Crime and punishment

by Adam Banks on May 13, 2010

Adam Banks

Adam Banks

The government seeks to protect copyright by coming down hard on infringers, but surely a more flexible approach would be better for everyone…

Nobody was shocked when the Secretary of State for Business announced three strikes. There could be a lot more than that by the end of the winter. As it turned out, though, he wasn’t talking about industrial action: Lord Mandelson was resurrecting the proposal to cut off your access to the Internet if you’re accused of infringing copyright. Like privatising the Royal Mail, he probably doesn’t see why this is controversial.

As befits his multi-portfolio portfolio, the First Secretary was speaking at a conference organised by the Department for Culture, Media and Sport, the ministry set up to strengthen the bond between the conceptual art and yngling industries. The DCMS project that hosted the event is called – brace yourself for some post-modern Media Studies typographic shenanigans here – ‘c&binet’. See what they did there? Yes, they made up something that sounded cool in a meeting.

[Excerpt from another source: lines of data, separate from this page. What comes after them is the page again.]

/-- Low-power idle, pauses, reception and transmission of the host ports (R125, R127, R139, R162 to R173). -/
def Obligations.HostTrafficEventsComplete : Prop :=
  -- LPI_TX_ENTRY (R162): idle for the mode's time with TX_EN 1, in UP, and not in LPI yet.
  (∀ (x : Fin 32) (limit : Nat) (s : State),
    limit = (if s.mode = 4 then s.get .PORT_LPI_TX_IDLE_FRUGAL_US x else s.get .PORT_LPI_TX_IDLE_US x) * uUs →
    (∀ a, s.link x = lsUp → s.get .PORT_LPI_TX_EN x = 1 → s.get .PORT_STATUS_TX_LPI x ≠ 1 → macIdle s x = true → (s.hp x).idleSince = a + 1 →
      (a + limit ≤ s.now → Next (.lpiTxEntry x) s ((s.set .PORT_STATUS_TX_LPI 1 x).inc .HP_LPI_TX_ENTRIES x)) ∧
      (s.now < a + limit → Next (.lpiTxEntry x) s s)) ∧
    (s.link x ≠ lsUp ∨ s.get .PORT_LPI_TX_EN x ≠ 1 ∨ s.get .PORT_STATUS_TX_LPI x = 1 ∨ macIdle s x = false ∨ (s.hp x).idleSince = 0 →
      Next (.lpiTxEntry x) s s)) ∧
  -- LPI_RX_ENTRY and LPI_RX_EXIT (R162): the partner's, accepted with RX_EN 1.
  (∀ (x : Fin 32) (s : State),
    (s.link x = lsUp → s.get .PORT_LPI_RX_EN x = 1 → s.get .PORT_STATUS_RX_LPI x ≠ 1 →
      Next (.lpiRxEntry x) s ((s.set .PORT_STATUS_RX_LPI 1 x).inc .HP_LPI_RX_ENTRIES x)) ∧
    (s.link x ≠ lsUp ∨ s.get .PORT_LPI_RX_EN x ≠ 1 ∨ s.get .PORT_STATUS_RX_LPI x = 1 → Next (.lpiRxEntry x) s s) ∧
    Next (.lpiRxExit x) s (s.set .PORT_STATUS_RX_LPI 0 x)) ∧
  -- TIMED_LPI_EXIT (R162): at L - T_W_US, and not before.
  (∀ (x : Fin 32) (s : State), (timedHead s x = none ∨ s.get .PORT_STATUS_TX_LPI x ≠ 1 → Next (.timedLpiExit x) s s) ∧
    (∀ k l late, timedHead s x = some (k, l, late) → s.get .PORT_STATUS_TX_LPI x = 1 →
      (launchAhead s x l ≤ ((s.get .PORT_LPI_T_W_US x * uUs : Nat) : Int) → Next (.timedLpiExit x) s
        ((s.set .PORT_STATUS_TX_LPI 0 x).setHp x (fun h => { h with holdUntil := s.now + s.get .PORT_LPI_T_W_US x * uUs }))) ∧
      (((s.get .PORT_LPI_T_W_US x * uUs : Nat) : Int) < launchAhead s x l → Next (.timedLpiExit x) s s))) ∧
  -- FRAME_RX (R158, R164, R167, R169, R171, R173, R421): its codewords are counted; in UP a MAC Control frame goes no further, one that comes in
  -- STANDBY is discarded and counted, and another is a new item, failed at once where its FCS does not fit or an injection breaks it.
  (∀ (x : Fin 32) (part : Fin 20) (bytes : List Nat) (fec : FecCount) (s t : State), t = countFec x fec s →
    (t.link x ≠ lsUp → Next (.frameRx x part bytes fec) s t) ∧
    (t.link x = lsUp → bytes.take 6 = [0x01, 0x80, 0xC2, 0, 0, 1] → Next (.frameRx x part bytes fec) s (controlFrame x bytes t)) ∧
    (t.link x = lsUp → bytes.take 6 ≠ [0x01, 0x80, 0xC2, 0, 0, 1] → t.asleep = true → Next (.frameRx x part bytes fec) s (t.inc .PWR_STANDBY_DISCARD)) ∧
    (∀ (bad : Bool) (u : State), t.link x = lsUp → bytes.take 6 ≠ [0x01, 0x80, 0xC2, 0, 0, 1] → t.asleep = false → inject 1 x t = (bad, u) →
      (bad = true ∨ (bytes.length ≤ sysHdr u x + u.get .PORT_CFG_MAX_FRAME x ∧ fcsFits bytes = false) →
        Next (.frameRx x part bytes fec) s (newItem { rxItem x part bytes u with failed := some 3 } u)) ∧
      (bad = false → sysHdr u x + u.get .PORT_CFG_MAX_FRAME x < bytes.length ∨ fcsFits bytes = true →
        Next (.frameRx x part bytes fec) s (newItem (rxItem x part bytes u) u)))) ∧
  -- PAUSE_RX (R169): of the kind MODE selects, in UP; another is not counted.
  (∀ (x : Fin 32) (mask : Nat) (quanta : List Nat) (s : State),
    (s.link x = lsUp → s.get .PORT_PAUSE_MODE x = 1 →
      Next (.pauseRx x false mask quanta) s (pauseOne x 8 (quanta.getD 0 0 % 65536) (s.inc .HP_RX_PAUSE x))) ∧
    (s.link x = lsUp → s.get .PORT_PAUSE_MODE x = 2 →
      Next (.pauseRx x true mask quanta) s (((List.range 8).filter (bit mask)).foldl (fun t p => pauseOne x p (quanta.getD p 0 % 65536) t)
        (s.inc .HP_RX_PAUSE x))) ∧
    (s.link x ≠ lsUp ∨ s.get .PORT_PAUSE_MODE x ≠ 1 → Next (.pauseRx x false mask quanta) s s) ∧
    (s.link x ≠ lsUp ∨ s.get .PORT_PAUSE_MODE x ≠ 2 → Next (.pauseRx x true mask quanta) s s)) ∧
  -- PAUSE_EXPIRY (R169) and PAUSE_WDOG, PAUSE_WDOG_END (R170).
  (∀ (x : Fin 32) (p : Fin 9) (s : State),
    (Tab.get 0 (s.hp x).pauseEnd p ≠ 0 → isPaused s x p = false → Next (.pauseExpiry x p) s (unpause x p s)) ∧
    (Tab.get 0 (s.hp x).pauseEnd p = 0 ∨ isPaused s x p = true → Next (.pauseExpiry x p) s s) ∧
    (isPaused s x p = true → wdogDue s x p = true → Next (.pauseWdog x p) s (fireWdog x p s)) ∧
    (isPaused s x p = false ∨ wdogDue s x p = false → Next (.pauseWdog x p) s s) ∧
    (overrideDue s x p = true → Next (.pauseWdogEnd x p) s (endOverride x p 1 s)) ∧
    (overrideDue s x p = false → Next (.pauseWdogEnd x p) s s)) ∧
  -- PAUSE_REFRESH (R169): REFRESH quanta after it was sent, a frame whose call stands is due again.
  (∀ (x : Fin 32) (p : Fin 8) (s : State),
    (s.get .SW_ING_PAUSE_CALL (x.val * 8 + p.val) ≠ 1 ∨ Tab.get 0 (s.hp x).pauseSent p = 0 → Next (.pauseRefresh x p) s s) ∧
    (∀ a, s.get .SW_ING_PAUSE_CALL (x.val * 8 + p.val) = 1 → Tab.get 0 (s.hp x).pauseSent p = a + 1 →
      (a + quantaTime s x (s.get .PORT_PAUSE_REFRESH x) ≤ s.now → Next (.pauseRefresh x p) s
        (markIdle x (pauseDue x (2 ^ p.val) (s.get .PORT_PAUSE_QUANTA x) (s.setHp x (fun h => { h with pauseSent := Tab.put 0 h.pauseSent p 0 }))))) ∧
      (s.now < a + quantaTime s x (s.get .PORT_PAUSE_REFRESH x) → Next (.pauseRefresh x p) s s))) ∧
  -- MAC_TX_START (R158, R162, R168): nothing starts outside UP, under a fault received, in L3, while a frame is on the wire or in the gap; the port
  -- first leaves LPI; a pause frame goes first, unless a timed frame would be in its way; then the next frame.
  (∀ (x : Fin 32) (part : Fin 20) (s : State),
    (linkOk s x = false ∨ s.get .FLT_STATUS_SAFE = 1 ∨ Tab.get 0 s.sw.sending x ≠ 0 ∨ s.now < (s.hp x).holdUntil ∨
      (Tab.get [] s.sw.pauseDue x = [] ∧ nextTx s x = none) → Next (.macTxStart x part) s s) ∧
    (linkOk s x = true → s.get .FLT_STATUS_SAFE ≠ 1 → Tab.get 0 s.sw.sending x = 0 → (s.hp x).holdUntil ≤ s.now →
      (Tab.get [] s.sw.pauseDue x ≠ [] ∨ nextTx s x ≠ none → s.get .PORT_STATUS_TX_LPI x = 1 → Next (.macTxStart x part) s (leaveTxLpi x s)) ∧
      (∀ m q rest, s.get .PORT_STATUS_TX_LPI x ≠ 1 → Tab.get [] s.sw.pauseDue x = (m, q) :: rest →
        (wouldBlockTimed s x 72 = false → Next (.macTxStart x part) s (sendPause x m q rest s)) ∧
        (wouldBlockTimed s x 72 = true → Next (.macTxStart x part) s s)) ∧
      (∀ k, s.get .PORT_STATUS_TX_LPI x ≠ 1 → Tab.get [] s.sw.pauseDue x = [] → nextTx s x = some k →
        Next (.macTxStart x part) s (startTx k 0 part s)))) ∧
  -- TIMED_LAUNCH (R125, R127): not before L; without valid time, or late without its LATE flag, the frame is dropped and counted; a late one that
  -- has it goes as soon as it can.
  (∀ (x : Fin 32) (part : Fin 20) (s : State), (timedHead s x = none → Next (.timedLaunch x part) s s) ∧
    (∀ (k l : Nat) (late free : Bool) (four : Int), timedHead s x = some (k, l, late) → four = ((4 * uNs : Nat) : Int) →
      free = (linkOk s x && !s.safe && Tab.get 0 s.sw.sending x == 0 && !decide (s.now < (s.hp x).holdUntil) && !s.isSet .PORT_STATUS_TX_LPI x &&
        !queueStopped s x (s.get .TIME_PORT_TIMED_Q x) && isConfirmed (s.item (s.copy k).item)) →
      (serviceValid s = false → Next (.timedLaunch x part) s (markIdle x (dropLone k .TIME_TIMED_NOTIME x s))) ∧
      (serviceValid s = true →
        (four < launchAhead s x l → Next (.timedLaunch x part) s s) ∧
        (launchAhead s x l < -four → late = false → Next (.timedLaunch x part) s (markIdle x (dropLone k .TIME_TIMED_LATE_DROP x s))) ∧
        (launchAhead s x l < -four → late = true → free = true → Next (.timedLaunch x part) s (startTx k 2 part s)) ∧
        (-four ≤ launchAhead s x l → launchAhead s x l ≤ four → free = true → Next (.timedLaunch x part) s (startTx k 1 part s)) ∧
        (launchAhead s x l ≤ four → -four ≤ launchAhead s x l ∨ late = true → free = false → Next (.timedLaunch x part) s s)))) ∧
  -- FRAME_TX_END (R123, R146, R168, R173, R413, R418): only a confirmed frame in transmission ends: stamped, checked and closed; of a host port it is
  -- counted, the next frame starts no sooner than the gap of 12 bytes, and in a loopback it comes back in.
  (∀ (k : Nat) (s : State),
    ((s.copy k).phase ≠ 2 ∨ isConfirmed (copyItem s (s.copy k)) = false → Next (.frameTxEnd k) s s) ∧
    (∀ (c : Copy) (it : Item) (bs wire : List Nat) (t u : State), c = s.copy k → it = copyItem s c → bs = stamped s it c.sentTime →
      c.phase = 2 → isConfirmed it = true →
      t = (checkFrame 1 c.dest bs (postStamp it bs c (countStart k s))).setCopy k (fun c => { c with phase := 3, sent := c.len + 4, ok := true, old := false }) →
      (32 ≤ c.dest → Next (.frameTxEnd k) s t) ∧
      (c.dest < 32 → u = (((t.inc .HP_TX_FRAMES c.dest).bump .HP_TX_BYTES (c.len + 4) c.dest).setSw
          (fun w => { w with sending := Tab.put 0 w.sending c.dest 0 })).setHp c.dest
          (fun h => { h with holdUntil := t.now + 12 * uUs / max 1 (macRate t c.dest) }) → wire = txHeader u it c ++ bs →
        (hostLooped c.dest u = false → Next (.frameTxEnd k) s (markIdle c.dest u)) ∧
        (hostLooped c.dest u = true →
          Next (.frameTxEnd k) s (markIdle c.dest (receiveFrame c.dest 0 (wire ++ toBytes 4 (crc32 wire)) u))))))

It’s supposed to stand for creativity, business and, er, the interwebs or something. Among the policy conundrums officially assigned to this awkwardly defined talking shop is the supply-side poser, ‘What can be done to create opportunities for the next generation of creative talent?’ We can’t have all that creative talent sitting around on its arse, after all. With a college on every corner doing arts diplomas that nobody fails, it had better have some opportunities to go to.

If job creation is the kind of creativity they had in mind, they’ve made a start with ‘ambassador’ roles for 26 of the industry’s great and good. You can guess the names: Cond?© Nast’s Nicholas Coleridge, Microsoft’s J Allard, Random House boss Gail Rebuck, Honorary Professor of Media Studies Phil Redmond… As a panel, it has the proper quangocratic mix of the clever and the posh. Maybe they should have called it c&pboard.

Aside from handing out the Ferrero Rocher, these luminaries were tasked (I just have a feeling they used the word ‘tasked’) with ‘shaping the c&binet agenda’. And the result? A conference that produces one solitary national news headline, and it’s nothing to do with creativity, but Dr Spin’s relaunch of an already discredited policy that’s about as popular with your Guardian-reading creative professional as section 28. Way to demonstrate your media skills.

Emboldened by the European Parliament cave-in that had allowed Nicolas Sarkozy, on the second attempt, to shrug his three strikes law through a reluctant French National Assembly, Mandelson insisted that direct action against infringers (aka you and me) was the only way to ‘have sustainable creative industries’, but promised that ISPs wouldn’t be ‘unfairly burdened’.

Why should they be burdened at all? ISPs don’t profit from file sharing. When not caning BitTorrent, their customers spend the rest of the day on Facebook. They’d be paying for a connection either way, and stressing the network less if they skipped the audio-visual freebies. What makes it all the more ironic is that copyright owners are now desperate to promote legal downloading. Via what, pigeon post? Asking ISPs to ‘give something back’ by sharing the cost of harassing their own users is like funding an anti-litter campaign by taxing the makers of dustbins.

Some have suggested that Lord Mandleson’s deeply principled support for attack-dog copyright enforcement dates from August, when he and David Geffen, the billionaire content mogul, shared the hospitality of Nat Rothschild, who was investigated last year for illegally contributing to John McCain’s campaign against Barack Obama. Even The Daily Mail, despite the lack of an asylum-seeker angle, couldn’t help noting that the President of the Board of Trade returned from his trip expressing views that would traditionally be associated less with populist centre-left administrations and more with, well, David Geffen.

In fact, however, he’s held those views for years. Hauling the little guy over the coals for failing to pay the big guy hardly sounds like a vote winner, but worrying about votes is so Old Labour. What really matters is influence, and you get that from the big guy.

If Mandelson wasn’t exactly bottled off the podium, that may reflect the fact that almost every c&binet ambassador represents a content owner, and none represent consumers. Still, the conference saw some lively and open debate on copyright among those less clingy to the status quo. Truly creative people, as opposed to those who live off them, are not natural supporters of the oppressive enforcement of negative rights. Nor, if polls are to be believed, are the British public – and that must still count for something. What both they and their creative industries need now is not rigid legislation but flexible thinking.